Not everybody viewed Odeyingbo in the same way as the Colts. ESPN NFL draft analyst Mel Kiper Jr., in his draft grades column said he felt Odeyingbo “went a little high" based off his rankings because of the injury. With that said, though, Kiper also added that he might “look silly” when he does re-grades in a few years if Odeyingbo is able to get back to the way he was playing prior to the injury.

“An injury like that can hurt your stock, but the coaches and the organization are pretty confident in technology and the trainers’ ability to get me back and fully recovered,” Odeyingbo said. “I know it’s not necessarily a one-year investment. It’s an investment for an entire career. So, I think that’s kind of the mentality that they had when they took that risk on me and chose me."

Patience with injured players is something the Colts, unfortunately, are familiar with. Ballard had no problem having quarterback Andrew Luck sit out the entire 2017 season following right shoulder surgery that winter.

Odeyingbo knows there’s no certainty that he’ll play even one snap this season.

“The goal is to be back playing this year, so that’s what I’m working towards,” he said. “That will play out how it plays out ... Everybody wants to get back as fast as possible, but you have to deal with these injuries the right way. You don’t want to push anything too hard, make it worse or set you back.”

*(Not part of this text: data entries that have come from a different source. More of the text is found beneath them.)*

-- ==== Sys2Proof/Laws/Trap.lean ====
section
/-! SUPPORT. What taking a trap does (spec R217 to R221): the frame's words, the slice in its handler, and what is left as it
was. -/

namespace Sys2Proof.Machine

open Sys2Proof Sys2Proof.Claims

/-! ## The words of a frame -/

theorem frameFrom_find (ws : List Word) (n m : Nat) : aget 0 (frameFrom n ws) m = if n ≤ m then ws.getD (m - n) 0 else 0 := by
  induction ws generalizing n with
  | nil => simp [frameFrom, aget, afind]
  | cons w ws ih =>
    unfold frameFrom
    by_cases hw : w = 0
    · rw [if_pos hw, ih]
      by_cases h : n + 1 ≤ m
      · rw [if_pos h, if_pos (by omega), show m - n = m - (n + 1) + 1 by omega, List.getD_cons_succ]
      · rw [if_neg h]
        split
        · rw [show m - n = 0 by omega, List.getD_cons_zero, hw]
        · rfl
    · rw [if_neg hw]
      unfold aget at ih ⊢
      rw [afind_cons]
      by_cases h : n = m
      · subst h; simp
      · rw [if_neg h, ih]
        by_cases h' : n + 1 ≤ m
        · rw [if_pos h', if_pos (by omega), show m - n = m - (n + 1) + 1 by omega, List.getD_cons_succ]
        · rw [if_neg h', if_neg (by omega)]

/-- The words of a frame in order. -/
theorem frameFrom_word (ws : List Word) (m : Nat) : Frame.word (frameFrom 0 ws) m = ws.getD m 0 := by
  unfold Frame.word
  rw [frameFrom_find]
  simp

theorem masksWord_nibble (x : Slice) (j : Nat) (h : j < 8) : x.masksWord.extractLsb' (4 * j) 4 = x.kGet j := by
  unfold Slice.masksWord
  interval_cases j <;> (apply BitVec.eq_of_getLsbD_eq; intro i hi; interval_cases i <;> simp only [BitVec.getLsbD_extractLsb', BitVec.getLsbD_append] <;> simp)

theorem alignedWord (w : Word) : w &&& ~~~3#32 = w.extractLsb' 2 30 ++ 0#2 := by
  apply BitVec.eq_of_getLsbD_eq
  intro i hi
  simp only [BitVec.getLsbD_and, BitVec.getLsbD_not, BitVec.getLsbD_append, BitVec.getLsbD_extractLsb', BitVec.getLsbD_zero]
  by_cases h : i < 2
  · interval_cases i <;> simp
  · have h3 : (3#32).getLsbD i = false := by
      have : ∀ j : Fin 32, ¬ j.val < 2 → (3#32).getLsbD j.val = false := by decide
      exact this ⟨i, hi⟩ h
    rw [h3]
    simp [h, show i - 2 < 30 by omega, show 2 + (i - 2) = i by omega, hi]

theorem buildFrame_head (s : State) (k : Nat) (i : TrapInfo) (caps : List Replay) (extra : List Word) :
    let f := s.buildFrame k i caps extra
    f.word 0 = causeWord caps.length i ∧ f.word 1 = i.pc.extractLsb' 2 30 ++ 0#2 ∧ f.word 2 = i.info0 ∧ f.word 3 = i.info1 ∧
      (caps = [] → ∀ j, j < 8 → (f.word 4).extractLsb' (4 * j) 4 = (s.sl k).kGet j) := by
  intro f
  have e : ∀ m, f.word m = _ := fun m => frameFrom_word _ m
  refine ⟨?_, ?_, ?_, ?_, ?_⟩
  · rw [e]; rfl
  · rw [e, ← alignedWord]; rfl
  · rw [e]; rfl
  · rw [e]; rfl
  · intro hc j hj
    rw [e, ← masksWord_nibble _ _ hj, hc]
    rfl

/-! ## The handler -/

theorem undo_path (x : Slice) (u : Undo) : (x.undo u).exited = x.exited ∧ (x.undo u).poison = x.poison ∧ (x.undo u).gang = x.gang := by
  cases u with
  | v r l o => cases o <;> exact ⟨rfl, rfl, rfl⟩
  | s r o => exact ⟨rfl, rfl, rfl⟩
  | k j m => exact ⟨rfl, rfl, rfl⟩
  | lfsr o => exact ⟨rfl, rfl, rfl⟩

theorem undos_path (us : List Undo) (x : Slice) : (us.foldl Slice.undo x).exited = x.exited ∧
    (us.foldl Slice.undo x).poison = x.poison ∧ (us.foldl Slice.undo x).gang = x.gang := by
  induction us generalizing x with
  | nil => exact ⟨rfl, rfl, rfl⟩
  | cons u us ih =>
    rw [List.foldl_cons]
    have h := undo_path x u
    have g := ih (x.undo u)
    exact ⟨g.1.trans h.1, g.2.1.trans h.2.1, g.2.2.trans h.2.2⟩

theorem discard_path (x : Slice) (now : Nat) :
    (x.discard now).exited = x.exited ∧ (x.discard now).poison = x.poison ∧ (x.discard now).gang = x.gang := by
  unfold Slice.discard
  generalize (x.captured now).reverse = rs
  show (rs.foldl (fun y r => r.undo.foldl Slice.undo y) x).exited = _ ∧
    (rs.foldl (fun y r => r.undo.foldl Slice.undo y) x).poison = _ ∧ (rs.foldl (fun y r => r.undo.foldl Slice.undo y) x).gang = _
  induction rs generalizing x with
  | nil => exact ⟨rfl, rfl, rfl⟩
  | cons r rs ih =>
    rw [List.foldl_cons]
    have h := undos_path r.undo x
    have g := ih (r.undo.foldl Slice.undo x)
    exact ⟨g.1.trans h.1, g.2.1.trans h.2.1, g.2.2.trans h.2.2⟩

theorem leave_sl (s : State) (k : Nat) (h : s.present k) :
    (s.leave k).sl k = { s.sl k with gang := aloneKey k, ahead := false } := by
  unfold State.leave
  dsimp only
  rw [modSl_sl_same _ _ ((modSls_present ..).trans h), modSls_sl]
  rw [if_neg]
  simp

theorem leave_sl_ne (s : State) {k j : Nat} (h : j ≠ k) : (s.leave k).sl j = (s.sl j).ganged ((s.leave k).sl j) := by
  unfold State.leave
  dsimp only
  rw [modSl_sl_ne _ _ h, modSls_sl]
  split <;> rfl

/-- A slice with no wait that is registered or walked leaves the table as it is. -/
theorem waitOver_same (s : State) (k : Nat) (he : ∀ e ∈ s.wft, ¬ (e.kind = 0 ∧ e.slice = k ∧ e.team = (s.sl k).team))
    (hw : ∀ w ∈ s.walks, w.slice ≠ k) : s.waitOver k = s := by
  unfold State.waitOver
  rw [List.filter_eq_self.2 (fun e h => by simp only [decide_eq_false (he e h), Bool.not_false]), List.filter_eq_self.2 (fun w h => by simpa using hw w h)]

theorem passLead_none (s : State) (k : Nat) (h : (s.sl k).wait = none) : s.passLead k = s := by
  unfold State.passLead
  rw [h]
  cases s.followers k <;> rfl

theorem dropWait_none (s : State) (k : Nat) (h : (s.sl k).wait = none)
    (he : ∀ e ∈ s.wft, ¬ (e.kind = 0 ∧ e.slice = k ∧ e.team = (s.sl k).team)) (hw : ∀ w ∈ s.walks, w.slice ≠ k) :
    s.dropWait k = s.modSl k (fun x => { x with wait := none }) := by
  unfold State.dropWait
  simp only [h, passLead_none s k h, waitOver_same s k he hw]

/-- A slice that can trap takes the trap (R217): the frame, the handler, and nothing else changed when the cause appends no event. -/
theorem trap_taken (s : State) (k : Nat) (i : TrapInfo) (b : Bool) (extra : List Word) (h : CanTrap s k)
    (he : causeHasEvent i = false) :
    let t := s.trap k i b extra
    trapTaken s t k i.cause i.detail i.lanes i.info0 i.info1 i.pc ∧ s.changesOnly t [k] ∧ (t.sl k).poison = (s.sl k).poison ∧
      (∀ j, (afind t.slices j).isSome = (afind s.slices j).isSome) := by
  obtain ⟨hp, hf, hw, hen, hwk, hn, hv⟩ := h
  intro t
  have e : t = ((s.dropWait k).leave k).modSl k (fun y =>
      { y.discard s.cycle with
        frame := some (s.buildFrame k i ((s.sl k).captured s.cycle) extra), stack := [], active := ~~~y.exited
        pc := (s.tm (s.sl k).team).trapvec, granule := none, backoffLen := 64, wait := none }) := by
    show s.trap k i b extra = _
    unfold State.trap
    rw [hf]
    simp only [hn, if_true]
    unfold State.enterTrap
    simp only [hv, if_false, he, Bool.false_eq_true]
  have hd := dropWait_none s k hw hen hwk
  have p1 : (s.dropWait k).present k := by rw [hd]; exact (modSl_present ..).trans hp
  have p2 : ((s.dropWait k).leave k).present k := by
    unfold State.leave; exact (modSl_present ..).trans ((modSls_present ..).trans p1)
  have s1 : (s.dropWait k).sl k = { s.sl k with wait := none } := by rw [hd, modSl_sl_same s _ hp]
  have s2 := leave_sl (s.dropWait k) k p1
  rw [s1] at s2
  have s3 := modSl_sl_same ((s.dropWait k).leave k) (fun y =>
      { y.discard s.cycle with
        frame := some (s.buildFrame k i ((s.sl k).captured s.cycle) extra), stack := [], active := ~~~y.exited
        pc := (s.tm (s.sl k).team).trapvec, granule := none, backoffLen := 64, wait := none }) p2
  rw [← e, s2] at s3
  have hb := buildFrame_head s k i ((s.sl k).captured s.cycle) extra
  have hx := discard_path ({ s.sl k with wait := none, gang := aloneKey k, ahead := false } : Slice) s.cycle
  refine ⟨⟨⟨s.buildFrame k i ((s.sl k).captured s.cycle) extra, by rw [s3], ?_⟩, ?_⟩, ⟨?_, ?_⟩, ?_, ?_⟩
  · exact ⟨hb.1, hb.2.1, hb.2.2.1, hb.2.2.2.1, hb.2.2.2.2⟩
  · rw [inHandler, s3]
    exact ⟨rfl, rfl, rfl, hx.2.2, rfl⟩
  · rw [e, hd]; rfl
  · intro j hj
    have hj' : j ≠ k := by simpa using hj
    rw [e, modSl_sl_ne _ _ hj', leave_sl_ne _ hj', hd, modSl_sl_ne _ _ hj']
    rfl
  · rw [s3]; exact hx.2.1
  · intro j
    rw [e, hd]
    unfold State.leave
    rw [modSl_present, modSl_present, modSls_present, modSl_present]

end Sys2Proof.Machine
end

The hope is everybody will have a chance to see "Hurricane Dayo" cause havoc on the field in 2021.

Who is Hurricane Dayo?

That’s the name Colts director of college scouting Morocco Brown gave Odeyingbo as he watched hours and hours of tape of him.

“He earned the nickname,’’ Brown said. “Some kids, you pop the tape on and it might not even be 10 plays or so, and you just kind of drop the remote. There were some things he was doing that are so unique, not just trait-wise, but he showed an ability to kind of dominate the game in stretches. As you’re watching the kid, it just came into my head. It paints a clearer picture for everyone to see. He was, like, literally a tropical storm. Hurricane Dayo is coming to Indy and we’re glad to have him here.”

What does Odeyingbo think of his nickname?

“I definitely see where the name comes from,’’ he said. “I definitely would like to live up to it. I think it’s a solid way to describe how I play, that disruption I bring to the game. I like the name. I hope it sticks. I’m excited to get out there and let the hurricane loose.’’

In 41 games at Vanderbilt, Odeyingbo had 122 tackles and 8.0 sacks. The Colts envision Odeyingbo teaming up with first-round pick Kwity Paye to be the bookends on the edge for years to come, the same way Robert Mathis and Dwight Freeney teamed together to cause havoc on opposing quarterbacks for so many years with the Colts.

“I have never in my 50 years sat there in a 24-hour period and got two edge rushers like this back-to-back,’’ owner Jim Irsay said. “It’s remarkable as it is landing Carson [Wentz] and those things falling together at the right time.

“These guys are heavyweights. They’re not outside linebackers that you don’t know what they’re going to do at the point, and can they bull rush and do they have a speed rush? These guys are strong, heavyweight guys with great athletic ability and speed. We’re a completely different football team with these rushers and Carson Wentz at quarterback. That changes everything.’’

Now it’s a matter of when Odeyingbo will get on the field.